-- ==== Sys2Proof/Machine/Ops.lean ====
section
/-!
DEFINITION. The operations that several commands share: ports and their error counts, transmit queues, frame counters,
a memory that failed the self-test, engine state, the TABLE FAULT latch, changes to the calibration set.
-/

namespace Sys2Proof.Machine

open Sys2Proof

/-- What the spec's events do, while the part is out of reset: held in reset it takes no part in anything (R189). -/
def unlessReset (f : State → State) (s : State) : State := if s.inReset then s else f s

/-! ### Ports -/

/-- A port of the part. -/
def State.port (s : State) : PortId → Port
  | .sPort => s.ports.sPort
  | .cPort => s.ports.cPort

/-- Replace a port. -/
def State.withPort (s : State) (p : PortId) (x : Port) : State :=
  match p with
  | .sPort => s.withPorts { s.ports with sPort := x }
  | .cPort => s.withPorts { s.ports with cPort := x }

/-- The port state that the two error counts give (R15). -/
def portStateOf (txErrors rxErrors : Nat) : PortState :=
  if 255 < txErrors then .busOff else if 128 ≤ txErrors ∨ 128 ≤ rxErrors then .passive else .active

/-- Set the port state after a change to either count (R15). -/
def Port.evaluate (p : Port) : Port := { p with state := portStateOf p.txErrors p.rxErrors }

/-- A frame received without error lowers the receive error count by 1, never below 0 (R14). -/
def Port.received (p : Port) : Port := { p with rxErrors := p.rxErrors - 1 }.evaluate

/-- A frame sent lowers the transmit error count by 1, never below 0 (R13). -/
def Port.sent (p : Port) : Port := { p with txErrors := p.txErrors - 1 }.evaluate

/-- A receive error raises the receive error count by 1, capped at 255 (R14). -/
def Port.receiveError (p : Port) : Port := { p with rxErrors := min 255 (p.rxErrors + 1) }.evaluate

/-- A transmit error raises the transmit error count by 8, except a missing acknowledgement while PASSIVE (R13). On
entry to BUS_OFF the slot is emptied and the recovery count set to 0 (R16). -/
def Port.transmitError (p : Port) (e : TransmitErrorKind) : Port :=
  if e = .noAcknowledgement ∧ p.state = .passive then p
  else
    let q := { p with txErrors := p.txErrors + 8 }.evaluate
    if q.state = .busOff then { q with slot := none, recovery := 0 } else q

/-- The condition that a port reports when it enters or leaves BUS_OFF (R17). -/
def busOffCondition : PortId → Condition
  | .sPort => .sBusOff
  | .cPort => .cBusOff

/-! ### Transmit queues -/

/-- A queue of frames by name. -/
def Ports.queue (ps : Ports) : TxSource → List Frame
  | .downlinkQueue => ps.downlinkQueue
  | .forwardQueue => ps.forwardQueue
  | .localQueue => ps.localQueue

/-- The places of the local queue reserved for responses: one for each request taken and not yet carried out (R9,
R176). -/
def State.reservedPlaces (s : State) : Nat := s.responder.inputs.length

/-- The free places of the local queue: 16 minus the frames held minus the places reserved (R9). -/
def State.freePlaces (s : State) : Nat := 16 - s.ports.localQueue.length - s.reservedPlaces

/-- Change the frame counters. -/
def tallyFrame (f : FrameCounters → FrameCounters) (s : State) : State :=
  s.withPorts { s.ports with counters := f s.ports.counters }

/-- Offer a frame to the forward queue (R3). -/
def offerForward (f : Frame) (s : State) : State :=
  if s.ports.forwardQueue.length < 32 then
    tallyFrame (fun c => { c with fwdQueued := c.fwdQueued + 1 })
      (s.withPorts { s.ports with forwardQueue := s.ports.forwardQueue ++ [f] })
  else
    report .fwdOverflow true (tallyFrame (fun c => { c with dropFull := c.dropFull + 1 }) s)

/-- Offer a frame to the downlink queue (R8). -/
def offerDownlink (f : Frame) (s : State) : State :=
  if s.ports.downlinkQueue.length < 8 then
    tallyFrame (fun c => { c with downFwd := c.downFwd + 1 })
      (s.withPorts { s.ports with downlinkQueue := s.ports.downlinkQueue ++ [f] })
  else tallyFrame (fun c => { c with downDropFull := c.downDropFull + 1 }) s

/-- Put a frame at the tail of the local queue (R9). -/
def enqueueLocal (f : Frame) (s : State) : State :=
  s.withPorts { s.ports with localQueue := s.ports.localQueue ++ [f] }

/-- An extended-format data frame of data length 8, given as one 64-bit number, byte 0 lowest (R160, R175). -/
def frameOf (ident : Ident) (contents : Nat) : Frame :=
  { format := .extended, ident := ident, payload := .data (bytesOf 8 contents) }

/-! ### A memory that failed the self-test -/

/-- A failed memory with contents of its own: free values, whatever was stored (R191; log 7). New contents are no event:
the statuses that channel records then show are not reported as STALE or FAULT, so both masks of the condition set stay as
they were, and what a block evaluates at a change is not evaluated (DESIGN CHOICE beside R55; log 7). -/
def corrupt (m : TestedMemory) (s : State) : State :=
  let k := s.freeIndex
  match m with
  | .identifierTable => s.withClassifier { s.classifier with idt := Config.failedIdt k }
  | .selectorTable => s.withClassifier { s.classifier with slt := Config.failedSlt k }
  | .extractionTable => s.withClassifier { s.classifier with ext := Config.failedExt k }
  | .passList => s.withPorts { s.ports with passList := Config.failedPassList k }
  | .channels => s.withChannels { records := Config.failedRecords k, config := Config.failedChannelConfig k }
  | .calibrationTables =>
    s.withCal { s.cal with
      windowLo := (Config.failedWindow k).1, windowHi := (Config.failedWindow k).2, bands := Config.failedBands k,
      grid := Config.failedGrid k }
  | .materialTable => s.withTally { s.tally with materials := Config.failedMaterials k }
  | .loadSlots => s.withTally { s.tally with slots := Config.failedSlots k }
  | .closedLoadLog => s.withTally { s.tally with log := Config.failedLog k }

/-- The part as a use of its memories finds it: the memory that failed the self-test, if one did, shows contents drawn
anew, whatever has been written to it; every other item, the condition set among them, is as it stands (R39, R191;
log 7). -/
def drawFailed (s : State) : State :=
  match s.responder.selfTestResult with
  | none => s
  | some m => { corrupt m s with freeIndex := s.freeIndex + 1 }

/-- The part after a use that leaves its memories as they stand: only the count of free values moves (log 7). -/
def drawn (s : State) : State := { s with freeIndex := (drawFailed s).freeIndex }

/-! ### Channels as their readers see them -/

/-- The value of a channel that is usable: its status is GOOD (R54). -/
def State.usable (s : State) (c : ChannelNo) : Option Int :=
  let r := s.channels.records[c]
  if r.status = .good then some r.value else none

/-! ### Engine state -/

/-- The engine state that its three inputs give (R85). -/
def engineStateOf (tableFault : Bool) (shutdown : ShutdownStatus) (valid : Bool) : EngineState :=
  if tableFault ∨ shutdown ≠ .none then .suspended else if valid then .active else .uncal

/-- Evaluate the engine state again (R85). -/
def evaluateEngine (s : State) : State :=
  s.withEngine
    { s.engine with state := engineStateOf s.classifier.tableFault s.responder.shutdown s.cal.valid }

/-- Discard the accumulator without posting and close the lift (R86, R104). -/
def discardLift (s : State) : State := s.withEngine { s.engine with lift := none }

/-- Latch TABLE FAULT: the engine becomes SUSPENDED, an open lift is discarded, and TABLE_FAULT is reported (R36, R86).
While it is latched nothing changes. -/
def latchTableFault (s : State) : State :=
  if s.classifier.tableFault then s
  else
    report .tableFault true
      (discardLift (evaluateEngine (s.withClassifier { s.classifier with tableFault := true })))

/-! ### Changes to the calibration set -/

/-- A force-grid entry has both columns set and a spread of at least MIN_SPREAD (R69). -/
def GridEntry.sound (minSpread : Int) (g : GridEntry) : Bool :=
  g.feSet && g.frSet && decide (minSpread ≤ g.fr - g.fe)

/-- The calibration is valid (R69). -/
def Calibration.isValid (c : Calibration) : Bool :=
  decide (0 < c.areaHead) && decide (0 < c.areaRod) && decide (0 < c.massRef)
    && c.grid.toList.all (GridEntry.sound c.minSpread)

/-- A lift mode whose points are summed as forces (04, Lift Mode). -/
def LiftMode.isCapture : LiftMode → Bool
  | .captureEmpty => true
  | .captureRef => true
  | _ => false

/-- A cleared accumulator with a recorded mode, the UNCAL flag set when the engine is UNCAL and the mode NORMAL or ZERO
(R103, R105). -/
def LiftAcc.cleared (mode : LiftMode) (engine : EngineState) : LiftAcc :=
  { mode := mode, n := 0, massSum := 0, binsHit := 0, rejections := Vector.replicate 8 0, degraded := false,
    provisional := false, uncal := decide (engine = .uncal) && !mode.isCapture, capSums := Vector.replicate 16 0,
    capCounts := Vector.replicate 16 0 }

/-- The notice of a change: the accumulator of an open lift is cleared and the lift goes on with its mode (R70, R105). -/
def noticeChange (s : State) : State :=
  s.withEngine { s.engine with lift := s.engine.lift.map fun a => LiftAcc.cleared a.mode s.engine.state }

/-- A change to the calibration set: validity is evaluated and handed to the engine, which reports UNCAL and evaluates
its state; then the notice is given (R70, R85, R86). -/
def calibrationChanged (s : State) : State :=
  let v := s.cal.isValid
  noticeChange (evaluateEngine (report .uncal (!v) (s.withCal { s.cal with valid := v })))

end Sys2Proof.Machine
end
- - - - -
EXERCISE DIRECTIONS
Where the line holding "let k := s.freeIndex" appears in the listing above, start reproducing exactly, and end with the line holding "Engine state -/".

SOLUTION FOR THIS TASK
  let k := s.freeIndex
  match m with
  | .identifierTable => s.withClassifier { s.classifier with idt := Config.failedIdt k }
  | .selectorTable => s.withClassifier { s.classifier with slt := Config.failedSlt k }
  | .extractionTable => s.withClassifier { s.classifier with ext := Config.failedExt k }
  | .passList => s.withPorts { s.ports with passList := Config.failedPassList k }
  | .channels => s.withChannels { records := Config.failedRecords k, config := Config.failedChannelConfig k }
  | .calibrationTables =>
    s.withCal { s.cal with
      windowLo := (Config.failedWindow k).1, windowHi := (Config.failedWindow k).2, bands := Config.failedBands k,
      grid := Config.failedGrid k }
  | .materialTable => s.withTally { s.tally with materials := Config.failedMaterials k }
  | .loadSlots => s.withTally { s.tally with slots := Config.failedSlots k }
  | .closedLoadLog => s.withTally { s.tally with log := Config.failedLog k }

/-- The part as a use of its memories finds it: the memory that failed the self-test, if one did, shows contents drawn
anew, whatever has been written to it; every other item, the condition set among them, is as it stands (R39, R191;
log 7). -/
def drawFailed (s : State) : State :=
  match s.responder.selfTestResult with
  | none => s
  | some m => { corrupt m s with freeIndex := s.freeIndex + 1 }

/-- The part after a use that leaves its memories as they stand: only the count of free values moves (log 7). -/
def drawn (s : State) : State := { s with freeIndex := (drawFailed s).freeIndex }

/-! ### Channels as their readers see them -/

/-- The value of a channel that is usable: its status is GOOD (R54). -/
def State.usable (s : State) (c : ChannelNo) : Option Int :=
  let r := s.channels.records[c]
  if r.status = .good then some r.value else none

/-! ### Engine state -/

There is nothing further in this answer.